Lompat ke isi utama

Berita

PENEGAKAN HUKUM PEMILU 2024 DALAM PERSPEKTIF PENGAWASAN DAN KEHUMASAN BAWASLU

-

Pemilu Tahun 2024 telah usai yang mana momentum demokrasi terbesar yang pernah diselenggarakan di Indonesia. Kompleksitas penyelenggaraan pemilu secara serentak tidak hanya meningkatkan beban penyelenggara, namun menghadirkan tantangan baru dalam penegakan hukum pemilu. Pelanggaran administrasi, tindak pidana pemilu, sengketa proses, pelanggaran kode etik, hingga penyebaran informasi yang begitu cepat dan masif.

Kaitannya dalam Pengawasan Pemilu dan Hubungan Masyarakat keberhasilan penegakan hukum tidak hanya ditentukan oleh ketegasan regulasi dan kemampuan aparat penegak hukum, tetapi juga oleh kualitas pengawasan, keterbukaan informasi kepada publik, serta meningkatnya partisipasi masyarakat dalam mengawasi setiap tahapan pemilu. Pengalaman selama penyelenggaraan Pemilu 2024 menunjukkan bahwa fungsi pengawasan dan kehumasan memiliki peran strategis dalam membangun kepercayaan publik sekaligus memperkuat efektivitas penegakan hukum.

Penegakan hukum pemilu merupakan tanggung jawab bersama antara Bawaslu, KPU, DKPP, Kepolisian, Kejaksaan, serta berbagai pemangku kepentingan lainnya. Oleh karena itu, kualitas koordinasi antar lembaga menjadi faktor yang sangat menentukan.

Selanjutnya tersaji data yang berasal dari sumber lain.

theorem execStfH_keeps {s : State} (h : s.keeps m q) : ∀ a0 a1 a2 a3, outKeeps m q (@execStfH a0 a1 a2 a3 s) := by
  intro a0 a1 a2 a3
  unfold execStfH
  repeat' first
    | (with_reducible first | assumption | intro _ | apply State.issueRow_keeps | apply onTile_keeps | apply act_keeps)
    | (with_reducible first | apply next_keeps | apply ite_outKeeps | apply ite_keeps | apply foldl_keeps)
    | split
    | dsimp only
    | with_reducible apply keeps_upd

theorem execLdx_keeps {s : State} (h : s.keeps m q) : ∀ a0 a1 a2 a3, outKeeps m q (@execLdx a0 a1 a2 a3 s) := by
  intro a0 a1 a2 a3
  unfold execLdx
  repeat' first
    | (with_reducible first | assumption | intro _ | apply State.issueRow_keeps | apply onTile_keeps | apply act_keeps)
    | (with_reducible first | apply next_keeps | apply ite_outKeeps | apply ite_keeps | apply foldl_keeps)
    | split
    | dsimp only
    | with_reducible apply keeps_upd

theorem execStx_keeps {s : State} (h : s.keeps m q) : ∀ a0 a1 a2 a3, outKeeps m q (@execStx a0 a1 a2 a3 s) := by
  intro a0 a1 a2 a3
  unfold execStx
  repeat' first
    | (with_reducible first | assumption | intro _ | apply State.issueRow_keeps | apply onTile_keeps | apply act_keeps)
    | (with_reducible first | apply next_keeps | apply ite_outKeeps | apply ite_keeps | apply foldl_keeps)
    | split
    | dsimp only
    | with_reducible apply keeps_upd

theorem execLdAcq_keeps {s : State} (h : s.keeps m q) : ∀ a0 a1 a2 a3, outKeeps m q (@execLdAcq a0 a1 a2 a3 s) := by
  intro a0 a1 a2 a3
  unfold execLdAcq
  repeat' first
    | (with_reducible first | assumption | intro _ | apply State.issueRow_keeps | apply onTile_keeps | apply act_keeps)
    | (with_reducible first | apply next_keeps | apply ite_outKeeps | apply ite_keeps | apply foldl_keeps)
    | split
    | dsimp only
    | with_reducible apply keeps_upd

theorem execStRel_keeps {s : State} (h : s.keeps m q) : ∀ a0 a1 a2 a3, outKeeps m q (@execStRel a0 a1 a2 a3 s) := by
  intro a0 a1 a2 a3
  unfold execStRel
  repeat' first
    | (with_reducible first | assumption | intro _ | apply State.issueRow_keeps | apply onTile_keeps | apply act_keeps)
    | (with_reducible first | apply next_keeps | apply ite_outKeeps | apply ite_keeps | apply foldl_keeps)
    | split
    | dsimp only
    | with_reducible apply keeps_upd

theorem execAmo_keeps {s : State} (h : s.keeps m q) : ∀ a0 a1 a2 a3, outKeeps m q (@execAmo a0 a1 a2 a3 s) := by
  intro a0 a1 a2 a3
  unfold execAmo
  repeat' first
    | (with_reducible first | assumption | intro _ | apply State.issueRow_keeps | apply onTile_keeps | apply act_keeps)
    | (with_reducible first | apply next_keeps | apply ite_outKeeps | apply ite_keeps | apply foldl_keeps)
    | split
    | dsimp only
    | with_reducible apply keeps_upd

theorem execAmoW_keeps {s : State} (h : s.keeps m q) : ∀ a0 a1 a2 a3, outKeeps m q (@execAmoW a0 a1 a2 a3 s) := by
  intro a0 a1 a2 a3
  unfold execAmoW
  repeat' first
    | (with_reducible first | assumption | intro _ | apply State.issueRow_keeps | apply onTile_keeps | apply act_keeps)
    | (with_reducible first | apply next_keeps | apply ite_outKeeps | apply ite_keeps | apply foldl_keeps)
    | split
    | dsimp only
    | with_reducible apply keeps_upd

theorem execAmoAr_keeps {s : State} (h : s.keeps m q) : ∀ a0 a1 a2 a3, outKeeps m q (@execAmoAr a0 a1 a2 a3 s) := by
  intro a0 a1 a2 a3
  unfold execAmoAr
  repeat' first
    | (with_reducible first | assumption | intro _ | apply State.issueRow_keeps | apply onTile_keeps | apply act_keeps)
    | (with_reducible first | apply next_keeps | apply ite_outKeeps | apply ite_keeps | apply foldl_keeps)
    | split
    | dsimp only
    | with_reducible apply keeps_upd

theorem execAmoWAr_keeps {s : State} (h : s.keeps m q) : ∀ a0 a1 a2 a3, outKeeps m q (@execAmoWAr a0 a1 a2 a3 s) := by
  intro a0 a1 a2 a3
  unfold execAmoWAr
  repeat' first
    | (with_reducible first | assumption | intro _ | apply State.issueRow_keeps | apply onTile_keeps | apply act_keeps)
    | (with_reducible first | apply next_keeps | apply ite_outKeeps | apply ite_keeps | apply foldl_keeps)
    | split
    | dsimp only
    | with_reducible apply keeps_upd

theorem execCas_keeps {s : State} (h : s.keeps m q) : ∀ a0 a1 a2 a3, outKeeps m q (@execCas a0 a1 a2 a3 s) := by
  intro a0 a1 a2 a3
  unfold execCas
  repeat' first
    | (with_reducible first | assumption | intro _ | apply State.issueRow_keeps | apply onTile_keeps | apply act_keeps)
    | (with_reducible first | apply next_keeps | apply ite_outKeeps | apply ite_keeps | apply foldl_keeps)
    | split
    | dsimp only
    | with_reducible apply keeps_upd

theorem execPref_keeps {s : State} (h : s.keeps m q) : ∀ a0 a1 a2 a3, outKeeps m q (@execPref a0 a1 a2 a3 s) := by
  intro a0 a1 a2 a3
  unfold execPref
  repeat' first
    | (with_reducible first | assumption | intro _ | apply State.issueRow_keeps | apply onTile_keeps | apply act_keeps)
    | (with_reducible first | apply next_keeps | apply ite_outKeeps | apply ite_keeps | apply foldl_keeps)
    | split
    | dsimp only
    | with_reducible apply keeps_upd

theorem execClean_keeps {s : State} (h : s.keeps m q) : ∀ a0 a1 a2 a3, outKeeps m q (@execClean a0 a1 a2 a3 s) := by
  intro a0 a1 a2 a3
  unfold execClean
  repeat' first
    | (with_reducible first | assumption | intro _ | apply State.issueRow_keeps | apply onTile_keeps | apply act_keeps)
    | (with_reducible first | apply next_keeps | apply ite_outKeeps | apply ite_keeps | apply foldl_keeps)
    | split
    | dsimp only
    | with_reducible apply keeps_upd

theorem execInval_keeps {s : State} (h : s.keeps m q) : ∀ a0 a1 a2 a3, outKeeps m q (@execInval a0 a1 a2 a3 s) := by
  intro a0 a1 a2 a3
  unfold execInval
  repeat' first
    | (with_reducible first | assumption | intro _ | apply State.issueRow_keeps | apply onTile_keeps | apply act_keeps)
    | (with_reducible first | apply next_keeps | apply ite_outKeeps | apply ite_keeps | apply foldl_keeps)
    | split
    | dsimp only
    | with_reducible apply keeps_upd

theorem execClinv_keeps {s : State} (h : s.keeps m q) : ∀ a0 a1 a2 a3, outKeeps m q (@execClinv a0 a1 a2 a3 s) := by
  intro a0 a1 a2 a3
  unfold execClinv
  repeat' first
    | (with_reducible first | assumption | intro _ | apply State.issueRow_keeps | apply onTile_keeps | apply act_keeps)
    | (with_reducible first | apply next_keeps | apply ite_outKeeps | apply ite_keeps | apply foldl_keeps)
    | split
    | dsimp only
    | with_reducible apply keeps_upd

theorem execLockfill_keeps {s : State} (h : s.keeps m q) : ∀ a0 a1 a2 a3, outKeeps m q (@execLockfill a0 a1 a2 a3 s) := by
  intro a0 a1 a2 a3
  unfold execLockfill
  repeat' first
    | (with_reducible first | assumption | intro _ | apply State.issueRow_keeps | apply onTile_keeps | apply act_keeps)
    | (with_reducible first | apply next_keeps | apply ite_outKeeps | apply ite_keeps | apply foldl_keeps)
    | split
    | dsimp only
    | with_reducible apply keeps_upd

theorem execXinvAd_keeps {s : State} (h : s.keeps m q) : ∀ a0 a1 a2 a3, outKeeps m q (@execXinvAd a0 a1 a2 a3 s) := by
  intro a0 a1 a2 a3
  unfold execXinvAd
  repeat' first
    | (with_reducible first | assumption | intro _ | apply State.issueRow_keeps | apply onTile_keeps | apply act_keeps)
    | (with_reducible first | apply next_keeps | apply ite_outKeeps | apply ite_keeps | apply foldl_keeps)
    | split
    | dsimp only
    | with_reducible apply keeps_upd

theorem execXinvTag_keeps {s : State} (h : s.keeps m q) : ∀ a0 a1 a2 a3, outKeeps m q (@execXinvTag a0 a1 a2 a3 s) := by
  intro a0 a1 a2 a3
  unfold execXinvTag
  repeat' first
    | (with_reducible first | assumption | intro _ | apply State.issueRow_keeps | apply onTile_keeps | apply act_keeps)
    | (with_reducible first | apply next_keeps | apply ite_outKeeps | apply ite_keeps | apply foldl_keeps)
    | split
    | dsimp only
    | with_reducible apply keeps_upd

theorem execXinvAll_keeps {s : State} (h : s.keeps m q) : ∀ a0 a1 a2 a3, outKeeps m q (@execXinvAll a0 a1 a2 a3 s) := by
  intro a0 a1 a2 a3
  unfold execXinvAll
  repeat' first
    | (with_reducible first | assumption | intro _ | apply State.issueRow_keeps | apply onTile_keeps | apply act_keeps)
    | (with_reducible first | apply next_keeps | apply ite_outKeeps | apply ite_keeps | apply foldl_keeps)
    | split
    | dsimp only
    | with_reducible apply keeps_upd

theorem execXwait_keeps {s : State} (h : s.keeps m q) : ∀ a0 a1 a2 a3, outKeeps m q (@execXwait a0 a1 a2 a3 s) := by
  intro a0 a1 a2 a3
  unfold execXwait
  repeat' first
    | (with_reducible first | assumption | intro _ | apply State.issueRow_keeps | apply onTile_keeps | apply act_keeps)
    | (with_reducible first | apply next_keeps | apply ite_outKeeps | apply ite_keeps | apply foldl_keeps)
    | split
    | dsimp only
    | with_reducible apply keeps_upd

end Sys2Proof.Machine
end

Dari perspektif kelembagaan, fungsi sekretariat memiliki kontribusi penting dalam memastikan seluruh proses pengawasan berjalan secara administratif, terdokumentasi, dan terdigitalisasi dengan baik. Di sisi lain, fungsi kehumasan berperan menjembatani komunikasi antara lembaga dengan masyarakat sehingga setiap kebijakan maupun hasil penanganan pelanggaran dapat tersampaikan.

Salah satu tantangan terbesar selama Pemilu 2024 adalah proses pembuktian terhadap dugaan pelanggaran yang sebagian besar beredar melalui media sosial. Ke depan, kapasitas sumber daya manusia dalam memahami bukti elektronik dan digital forensik perlu terus ditingkatkan.

Perkembangan teknologi begitu masif membawa perubahan besar terhadap pola pengawasan pemilu. Saat ini, informasi mengenai dugaan pelanggaran sering kali pertama kali muncul melalui media sosial sebelum dilaporkan secara resmi.

Salah satu tugas dalam fungsi kehumasan adalah membangun kesadaran masyarakat bahwa pengawasan pemilu merupakan tanggung jawab bersama. Melalui publikasi, edukasi, literasi digital, dan penyebarluasan informasi yang benar, publik didorong untuk tidak hanya menjadi pemilih, tetapi juga menjadi pengawas partisipatif. Semakin tinggi tingkat kesadaran masyarakat terhadap aturan pemilu, semakin kecil peluang terjadinya pelanggaran.